In terms of Pupil Progress at NAISAK, three items need consideration:

1-Once the trialling of aptitude tests is completed, a decision will be made on which test to implement in the long term.

2-NAISAK is data rich and will improve/increase its data bank. Our data-handling system needs to be polished so the data collected is easy to access across the key stages, year groups and subjects, and convenient to manipulate so a variety of analyses can be extracted from it and impact constructively on planning and delivery.

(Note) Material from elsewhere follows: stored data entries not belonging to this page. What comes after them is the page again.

@[simp] theorem State.setLaunch_clock (s : State) (n : Nat) (f : Launch → Launch) : (s.setLaunch n f).clock = s.clock := rfl
@[simp] theorem State.setLaunch_free (s : State) (n : Nat) (f : Launch → Launch) : (s.setLaunch n f).free = s.free := rfl
@[simp] theorem State.setLaunch_inputs (s : State) (n : Nat) (f : Launch → Launch) : (s.setLaunch n f).inputs = s.inputs := rfl
@[simp] theorem State.setLaunch_cur (s : State) (n : Nat) (f : Launch → Launch) : (s.setLaunch n f).cur = s.cur := rfl
@[simp] theorem State.setLaunch_nextId (s : State) (n : Nat) (f : Launch → Launch) : (s.setLaunch n f).nextId = s.nextId := rfl
@[simp] theorem State.setLaunch_resp (s : State) (n : Nat) (f : Launch → Launch) : (s.setLaunch n f).resp = s.resp := rfl
@[simp] theorem State.setLaunch_valid (s : State) (n : Nat) (f : Launch → Launch) : (s.setLaunch n f).valid = s.valid := rfl
@[simp] theorem State.setLaunch_part (s : State) (n : Nat) (f : Launch → Launch) : (s.setLaunch n f).part = s.part := rfl
@[simp] theorem State.setLaunch_bring (s : State) (n : Nat) (f : Launch → Launch) : (s.setLaunch n f).bring = s.bring := rfl
@[simp] theorem State.setLaunch_fwErr (s : State) (n : Nat) (f : Launch → Launch) : (s.setLaunch n f).fwErr = s.fwErr := rfl
@[simp] theorem State.setLaunch_fwStep (s : State) (n : Nat) (f : Launch → Launch) : (s.setLaunch n f).fwStep = s.fwStep := rfl
@[simp] theorem State.setLaunch_fwBusy (s : State) (n : Nat) (f : Launch → Launch) : (s.setLaunch n f).fwBusy = s.fwBusy := rfl
@[simp] theorem State.setLaunch_measure (s : State) (n : Nat) (f : Launch → Launch) : (s.setLaunch n f).measure = s.measure := rfl
@[simp] theorem State.setLaunch_measured (s : State) (n : Nat) (f : Launch → Launch) : (s.setLaunch n f).measured = s.measured := rfl
@[simp] theorem State.setLaunch_regs (s : State) (n : Nat) (f : Launch → Launch) : (s.setLaunch n f).regs = s.regs := rfl
@[simp] theorem State.setLaunch_portH (s : State) (n : Nat) (f : Launch → Launch) : (s.setLaunch n f).portH = s.portH := rfl
@[simp] theorem State.setLaunch_slices (s : State) (n : Nat) (f : Launch → Launch) : (s.setLaunch n f).slices = s.slices := rfl
@[simp] theorem State.setLaunch_mem (s : State) (n : Nat) (f : Launch → Launch) : (s.setLaunch n f).mem = s.mem := rfl
@[simp] theorem State.setLaunch_poison (s : State) (n : Nat) (f : Launch → Launch) : (s.setLaunch n f).poison = s.poison := rfl
@[simp] theorem State.setLaunch_ecc (s : State) (n : Nat) (f : Launch → Launch) : (s.setLaunch n f).ecc = s.ecc := rfl
@[simp] theorem State.setLaunch_l2err (s : State) (n : Nat) (f : Launch → Launch) : (s.setLaunch n f).l2err = s.l2err := rfl
@[simp] theorem State.setLaunch_oldCode (s : State) (n : Nat) (f : Launch → Launch) : (s.setLaunch n f).oldCode = s.oldCode := rfl
@[simp] theorem State.setLaunch_host (s : State) (n : Nat) (f : Launch → Launch) : (s.setLaunch n f).host = s.host := rfl
@[simp] theorem State.setLaunch_window (s : State) (n : Nat) (f : Launch → Launch) : (s.setLaunch n f).window = s.window := rfl
@[simp] theorem State.setLaunch_shelf (s : State) (n : Nat) (f : Launch → Launch) : (s.setLaunch n f).shelf = s.shelf := rfl
@[simp] theorem State.setLaunch_shelfPoison (s : State) (n : Nat) (f : Launch → Launch) : (s.setLaunch n f).shelfPoison = s.shelfPoison := rfl
@[simp] theorem State.setLaunch_l1 (s : State) (n : Nat) (f : Launch → Launch) : (s.setLaunch n f).l1 = s.l1 := rfl
@[simp] theorem State.setLaunch_l2 (s : State) (n : Nat) (f : Launch → Launch) : (s.setLaunch n f).l2 = s.l2 := rfl
@[simp] theorem State.setLaunch_dir (s : State) (n : Nat) (f : Launch → Launch) : (s.setLaunch n f).dir = s.dir := rfl
@[simp] theorem State.setLaunch_homeWrites (s : State) (n : Nat) (f : Launch → Launch) : (s.setLaunch n f).homeWrites = s.homeWrites := rfl
@[simp] theorem State.setLaunch_tlb (s : State) (n : Nat) (f : Launch → Launch) : (s.setLaunch n f).tlb = s.tlb := rfl
@[simp] theorem State.setLaunch_ctlb (s : State) (n : Nat) (f : Launch → Launch) : (s.setLaunch n f).ctlb = s.ctlb := rfl
@[simp] theorem State.setLaunch_wcache (s : State) (n : Nat) (f : Launch → Launch) : (s.setLaunch n f).wcache = s.wcache := rfl
@[simp] theorem State.setLaunch_walks (s : State) (n : Nat) (f : Launch → Launch) : (s.setLaunch n f).walks = s.walks := rfl
@[simp] theorem State.setLaunch_lent (s : State) (n : Nat) (f : Launch → Launch) : (s.setLaunch n f).lent = s.lent := rfl
@[simp] theorem State.setLaunch_pfaults (s : State) (n : Nat) (f : Launch → Launch) : (s.setLaunch n f).pfaults = s.pfaults := rfl
@[simp] theorem State.setLaunch_invals (s : State) (n : Nat) (f : Launch → Launch) : (s.setLaunch n f).invals = s.invals := rfl
@[simp] theorem State.setLaunch_fields (s : State) (n : Nat) (f : Launch → Launch) : (s.setLaunch n f).fields = s.fields := rfl
@[simp] theorem State.setLaunch_xwrites (s : State) (n : Nat) (f : Launch → Launch) : (s.setLaunch n f).xwrites = s.xwrites := rfl
@[simp] theorem State.setLaunch_cores (s : State) (n : Nat) (f : Launch → Launch) : (s.setLaunch n f).cores = s.cores := rfl
@[simp] theorem State.setLaunch_grpGens (s : State) (n : Nat) (f : Launch → Launch) : (s.setLaunch n f).grpGens = s.grpGens := rfl
@[simp] theorem State.setLaunch_cohorts (s : State) (n : Nat) (f : Launch → Launch) : (s.setLaunch n f).cohorts = s.cohorts := rfl
@[simp] theorem State.setLaunch_units (s : State) (n : Nat) (f : Launch → Launch) : (s.setLaunch n f).units = s.units := rfl
@[simp] theorem State.setLaunch_consts (s : State) (n : Nat) (f : Launch → Launch) : (s.setLaunch n f).consts = s.consts := rfl
@[simp] theorem State.setLaunch_reports (s : State) (n : Nat) (f : Launch → Launch) : (s.setLaunch n f).reports = s.reports := rfl
@[simp] theorem State.setLaunch_ctxs (s : State) (n : Nat) (f : Launch → Launch) : (s.setLaunch n f).ctxs = s.ctxs := rfl
@[simp] theorem State.setLaunch_ops (s : State) (n : Nat) (f : Launch → Launch) : (s.setLaunch n f).ops = s.ops := rfl
@[simp] theorem State.setLaunch_grans (s : State) (n : Nat) (f : Launch → Launch) : (s.setLaunch n f).grans = s.grans := rfl
@[simp] theorem State.setLaunch_copies (s : State) (n : Nat) (f : Launch → Launch) : (s.setLaunch n f).copies = s.copies := rfl
@[simp] theorem State.setLaunch_doneCopies (s : State) (n : Nat) (f : Launch → Launch) : (s.setLaunch n f).doneCopies = s.doneCopies := rfl
@[simp] theorem State.setLaunch_publs (s : State) (n : Nat) (f : Launch → Launch) : (s.setLaunch n f).publs = s.publs := rfl
@[simp] theorem State.setLaunch_tasks (s : State) (n : Nat) (f : Launch → Launch) : (s.setLaunch n f).tasks = s.tasks := rfl
@[simp] theorem State.setLaunch_slots (s : State) (n : Nat) (f : Launch → Launch) : (s.setLaunch n f).slots = s.slots := rfl
@[simp] theorem State.setLaunch_banks (s : State) (n : Nat) (f : Launch → Launch) : (s.setLaunch n f).banks = s.banks := rfl
@[simp] theorem State.setLaunch_chains (s : State) (n : Nat) (f : Launch → Launch) : (s.setLaunch n f).chains = s.chains := rfl
@[simp] theorem State.setLaunch_taskFails (s : State) (n : Nat) (f : Launch → Launch) : (s.setLaunch n f).taskFails = s.taskFails := rfl
@[simp] theorem State.setLaunch_curReqs (s : State) (n : Nat) (f : Launch → Launch) : (s.setLaunch n f).curReqs = s.curReqs := rfl
@[simp] theorem State.setLaunch_groups (s : State) (n : Nat) (f : Launch → Launch) : (s.setLaunch n f).groups = s.groups := rfl
@[simp] theorem State.setLaunch_asu (s : State) (n : Nat) (f : Launch → Launch) : (s.setLaunch n f).asu = s.asu := rfl
@[simp] theorem State.setLaunch_barDl (s : State) (n : Nat) (f : Launch → Launch) : (s.setLaunch n f).barDl = s.barDl := rfl
@[simp] theorem State.setLaunch_faults (s : State) (n : Nat) (f : Launch → Launch) : (s.setLaunch n f).faults = s.faults := rfl
@[simp] theorem State.setLaunch_childFails (s : State) (n : Nat) (f : Launch → Launch) : (s.setLaunch n f).childFails = s.childFails := rfl
@[simp] theorem State.setLaunch_syscalls (s : State) (n : Nat) (f : Launch → Launch) : (s.setLaunch n f).syscalls = s.syscalls := rfl
@[simp] theorem State.setLaunch_irqs (s : State) (n : Nat) (f : Launch → Launch) : (s.setLaunch n f).irqs = s.irqs := rfl
@[simp] theorem State.setLaunch_edges (s : State) (n : Nat) (f : Launch → Launch) : (s.setLaunch n f).edges = s.edges := rfl
@[simp] theorem State.setLaunch_descs (s : State) (n : Nat) (f : Launch → Launch) : (s.setLaunch n f).descs = s.descs := rfl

3-Soft skills and mindsets have been identified by research as key factors in one’s success. Further reflection is needed, as a school and within our family of schools, to adopt a coherent approach able to bear fruit, in terms of evaluation and support to implement.

A few interesting facts

More than class sizes and same-ability grouping, research has shown that the quality of feedback and high-level questioning impact the most on students’ progress and attainment. Both school and family structures have an essential role in guiding and waking curiosity, metacognition and future potential.

Research shows that both genetic and environmental factors contribute to the individual differences in mindset (Horsburgh, Schermer, Veselka & Vernon, 2009). Mindset has been shown to be a narrow plastic (i.e. capable of change) personality trait. Studies in the UK and the Netherlands indicate that mindset accounts for 25% of the variation in attainment.